Turbék was an Ottoman-established settlement from the 16th and 17th centuries. It was situated next to Szigetvár, Hungary. Today, its former territories belong to the town of Szigetvár. According to archaeological research, Turbék is the exact place where Sultan Suleiman the Magnificent died during the Siege of Szigetvár. A tomb (türbe) was built for Sultan Suleiman at the site where his body was kept for a short time and his heart and internal organs were reportedly buried. Later, a mosque, a dervish cloister, and a military barracks emerged around the tomb and the place became a Muslim pilgrimage site. However, in the 1680s the Habsburg troops destroyed the settlement of Turbék completely to erase any traces of the Ottomans, leaving behind stone foundations no more than 15 inches tall.

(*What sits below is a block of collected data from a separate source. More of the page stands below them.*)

/-! ## The shadow store -/

/-- R107 (cases 2 to 7), R108, R109, R123. Where an entry of key K goes for domain d: nowhere while d or the holder of
K is in RESTORING, or where K is new and the pool full; to d's tail otherwise, replacing the entry of K in d's list or
taking it from another's. A cursor on an entry that moves or leaves goes to the entry that followed it; on an entry
already the tail it stays. The pool is full at 192 entries over all lists. -/
def Obligations.StoreCasesPlaceAnEntry : Prop :=
  (∀ (l : List ShadowEntry) (k : Key),
    (holdsKey l k = true ↔ ∃ y ∈ l, y.key = k)
      ∧ ((∀ y ∈ l, y.key ≠ k) → entryAt l k = none ∧ follower k l = none)
      ∧ ∀ before y after, l = before ++ y :: after → (∀ z ∈ before, z.key ≠ k) → y.key = k →
        entryAt l k = some y ∧ follower k l = after.head?.map (·.key))
  ∧ (∀ h : ShadowStore, h.used = ((List.finRange 8).map fun d => (h.list d).length).sum)
  ∧ ∀ (s : State) (d : DomainId) (x : ShadowEntry),
    let kept := fun (l : List ShadowEntry) => l.filter fun y => y.key != x.key
    ((s.dom d).state.isRestoring = true → s.storePut d x = none)
    ∧ ((s.dom d).state.isRestoring = false → holdsKey (s.shadow.list d) x.key = true →
        ∃ h, s.storePut d x = some h
          ∧ h.list d = kept (s.shadow.list d) ++ [x] ∧ (∀ e, e ≠ d → h.list e = s.shadow.list e)
          ∧ h.incomplete = s.shadow.incomplete ∧ h.selected = s.shadow.selected
          ∧ h.position =
            if s.shadow.selected = some d ∧ s.shadow.position = some x.key
              ∧ (s.shadow.list d).getLast?.map (·.key) ≠ some x.key
            then follower x.key (s.shadow.list d) else s.shadow.position)
    ∧ (∀ e, e ≠ d → (s.dom d).state.isRestoring = false → holdsKey (s.shadow.list e) x.key = true →
        (∀ other, holdsKey (s.shadow.list other) x.key = true → other = e) →
        ((s.dom e).state.isRestoring = true → s.storePut d x = none)
        ∧ ((s.dom e).state.isRestoring = false →
          ∃ h, s.storePut d x = some h
            ∧ h.list d = s.shadow.list d ++ [x] ∧ h.list e = kept (s.shadow.list e)
            ∧ (∀ other, other ≠ d → other ≠ e → h.list other = s.shadow.list other)
            ∧ h.incomplete = s.shadow.incomplete ∧ h.selected = s.shadow.selected
            ∧ h.position =
              if s.shadow.selected = some e ∧ s.shadow.position = some x.key
              then follower x.key (s.shadow.list e) else s.shadow.position))
    ∧ ((s.dom d).state.isRestoring = false → (∀ other, holdsKey (s.shadow.list other) x.key = false) →
        (192 ≤ s.shadow.used → s.storePut d x = none)
        ∧ (s.shadow.used < 192 → ∃ h, s.storePut d x = some h
          ∧ h.list d = s.shadow.list d ++ [x] ∧ (∀ e, e ≠ d → h.list e = s.shadow.list e)
          ∧ h.incomplete = s.shadow.incomplete ∧ h.selected = s.shadow.selected
          ∧ h.position = s.shadow.position))

/-- R118, R119, R120. An edit image out of its ranges is INVALID. INSERT puts its entry by the cases of the store, OK,
or is REFUSED where they place it nowhere; it sets no mark. DELETE takes the key's entry from the list that holds it,
OK, with nothing to take is OK and changes nothing, and is REFUSED while the holder is in RESTORING. -/
def Obligations.InsertAndDeleteEditTheStore : Prop :=
  ∀ (s : State) (e : Entry) (b0 b1 target hi lo len : Byte) (data : List Byte),
    e.cmd.payload = b0 :: b1 :: target :: hi :: lo :: len :: data → data.length = 10 →
    let key : Key := { target := target, location := joinBytes hi lo }
    let targetOk := 1 ≤ target.toNat ∧ target.toNat ≤ 0x7F ∧ target ≠ s.mgmtAddress
    let insertOk := targetOk ∧ b1.toNat ≤ 7 ∧ 1 ≤ len.toNat ∧ len.toNat ≤ 8
      ∧ 256 * hi.toNat + lo.toNat + len.toNat - 1 ≤ 0xFFFF
    (Serving s .insert e →
      (¬insertOk → ∃ t, exec .insert s = .next t ∧ NotServed s t e.tag .invalid)
      ∧ (insertOk → ∀ d : DomainId, b1.toNat = d.val →
        let put := s.storePut d { key := key, data := data.take len.toNat }
        (put = none → ∃ t, exec .insert s = .next t ∧ NotServed s t e.tag .refused)
        ∧ ∀ h, put = some h → ∃ t, exec .insert s = .next t
          ∧ Answered s t e.tag .ok [] ∧ Frame [.entries, .replyQueue, .shadow] s t ∧ t.shadow = h))
    ∧ (Serving s .delete e →
      (¬targetOk → ∃ t, exec .delete s = .next t ∧ NotServed s t e.tag .invalid)
      ∧ (targetOk → (∀ d, holdsKey (s.shadow.list d) key = false) → ∃ t, exec .delete s = .next t
        ∧ Answered s t e.tag .ok [] ∧ Frame [.entries, .replyQueue] s t)
      ∧ (targetOk → ∀ d, holdsKey (s.shadow.list d) key = true →
        (∀ other, holdsKey (s.shadow.list other) key = true → other = d) →
        ((s.dom d).state.isRestoring = true → ∃ t, exec .delete s = .next t ∧ NotServed s t e.tag .refused)
        ∧ ((s.dom d).state.isRestoring = false → ∃ t, exec .delete s = .next t
          ∧ Answered s t e.tag .ok [] ∧ Frame [.entries, .replyQueue, .shadow] s t
          ∧ t.shadow =
            { s.shadow with
              lists := s.shadow.lists.set d ((s.shadow.list d).filter fun y => y.key != key)
              position :=
                if s.shadow.selected = some d ∧ s.shadow.position = some key
                then follower key (s.shadow.list d) else s.shadow.position })))

/-! ## The segment port -/

/-- R129, R130, R131; that a grant consumes the domain's retry note, and marks the state as granted in this stay, is the
model's reading of R93 and R138 (log entry 16); the choice is the command GRANT, on the candidates as they stand when it
is taken, whatever came since the S-port was FREE with a candidate (the model's choice, log entry 23). A grant is made
where the S-port is FREE. Of two classes with candidates the alternation flag names the one taken; a class alone is
taken; within maintenance the lowest-numbered domain wins, within forwarding the oldest eligible entry. The record is
filled, and the flag names the class not granted. A granted entry is ACTIVE; a domain's granted work leaves its retry
note. The attempt enters SEND at once where the idle period in progress has already lasted the recovery gap, and GAP
otherwise. With no candidate, or not FREE, nothing happens. -/
def Obligations.GrantTakesTheArbitersChoice : Prop :=
  ∀ s : State,
    (∀ a, s.sport.attempt = some a → exec .grant s = .next s)
    ∧ (s.sport.attempt = none → NoForwarding s → NoMaintenance s → exec .grant s = .next s)
    ∧ (∀ e snap, s.sport.attempt = none → OldestEligible s e → e.snapshot = some snap →
        (NoMaintenance s ∨ s.sport.prefer = .forwarding) →
        ∃ t, exec .grant s = .next t ∧ Frame [.entries, .sport] s t
          ∧ t.entries = s.entries.map (fun x => if x.tag = e.tag then { x with state := .active false } else x)
          ∧ Granted s t (.entry e.tag) e.cmd snap.domain snap.shadow (e.attempts + 1) .maintenance s.sport.notes)
    ∧ (∀ d o c n, s.sport.attempt = none → MaintenanceDue s d o c n →
        (∀ d' < d, ∀ o' c' n', ¬MaintenanceDue s d' o' c' n') →
        (NoForwarding s ∨ s.sport.prefer = .maintenance) →
        ∃ t, exec .grant s = .next t ∧ Frame [.domains, .sport] s t ∧ OtherDomainsKept [d] s t
          ∧ (∀ p g, (s.dom d).state = .checking p g → t.dom d = { s.dom d with state := .checking p true })
          ∧ (∀ k g, (s.dom d).state = .restoring k g → t.dom d = { s.dom d with state := .restoring k true })
          ∧ Granted s t o c (some d) false n .forwarding (s.sport.notes.set d none))

/-- The phases of an attempt (R126, R131 to R134), whatever idle time has been measured when the gap's end is taken (the
model's choice, log entry 2): the recovery gap reached leads from GAP to SEND, the command complete to WAIT, the start
of a character to RECEIVE; a good character that neither ends nor fails the answer is taken by its position: lead 0xB5,
status, length, then as many payload characters as the length says, of which a READ, and no other command, keeps up to
32 (log entry 20); every character after the lead is added to the sum. So an answer sent up to its check character
leaves exactly its own status, length, payload and sum in the exchange record, and the character after 3 + length others
is its check character (what that one decides is `answerOutcome`, in the statements of an attempt's end, O48 to O51). -/
def Obligations.AttemptMovesThroughItsPhases : Prop :=
  ∀ (s : State) (x : Exchange),
    (∀ idle, InPhase s .gap x → s.sport.line = .mark idle → exec .recoveryGapReached s =
      .next (s.withSport
        { s.sport with attempt := some { phase := .send, exchange := x }, line := .space }))
    ∧ (InPhase s .send x → exec .commandComplete s =
      .next (s.withSport
        { s.sport with attempt := some { phase := .wait, exchange := x }, line := .mark 0 })
      ∧ s.sport.frameOnLine = some (segmentFrame x.cmd))
    ∧ (InPhase s .wait x → s.sport.line.takesCharacter = true → exec .answerCharacterStart s =
      .next (s.withSport
        { s.sport with attempt := some { phase := .receive, exchange := x }, line := .space }))
    ∧ (∀ data, InPhase s .receive x → s.sport.line.takesCharacter = true →
      (x.answer.taken = 0 → data = 0xB5) → x.answer.taken ≠ x.answer.length.toNat + 3 →
      let a := x.answer
      exec (.answerCharacterReceived data .good) s = .next (s.inReceive
        { x with
          answer :=
            { taken := a.taken + 1
              status := if a.taken = 1 then data else a.status
              length := if a.taken = 2 then data else a.length
              sum := if a.taken = 0 then a.sum else a.sum + data
              payload :=
                if 3 ≤ a.taken ∧ a.taken < a.length.toNat + 3 ∧ a.payload.length < 32 ∧ x.cmd.op = 0x01
                then a.payload ++ [data] else a.payload } }))
    ∧ ∀ (status length : Byte) (payload : List Byte), InPhase s .receive x → s.sport.line.takesCharacter = true →
      x.answer = { taken := 0, status := 0, length := 0, payload := [], sum := 0 } → payload.length = length.toNat →
      runAnswer s (0xB5 :: status :: length :: payload) = .next (s.inReceive
        { x with
          answer :=
            { taken := payload.length + 3
              status := status
              length := length
              sum := checkSum (status :: length :: payload)
              payload := if x.cmd.op = 0x01 then payload.take 32 else [] } })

==Archaeological excavation==
In 2015, in the town of Szigetvar in southern Hungary, geophysical examinations using ground penetrating radar revealed the foundations of five structures below the surface of a vineyard owned by Gyula Kereszturi. A 1664 sketch by Pal Esterhazy, a Hungarian military commander, purportedly showed the layout of the settlement. Using this sketch, the geographers were able to compare their findings from the geological examination and discovered their findings lined up as a near match with the sketch which showed "a mosque, an Islamic dervish monastery, and a military barracks" built around the tomb. In 2016, a team began excavating the area and unearthed the foundations of the "mausoleum complex of Suleiman the Magnificent, the Ottoman Empire's most prolific builder and accomplished military leader," including the monastery and military barracks.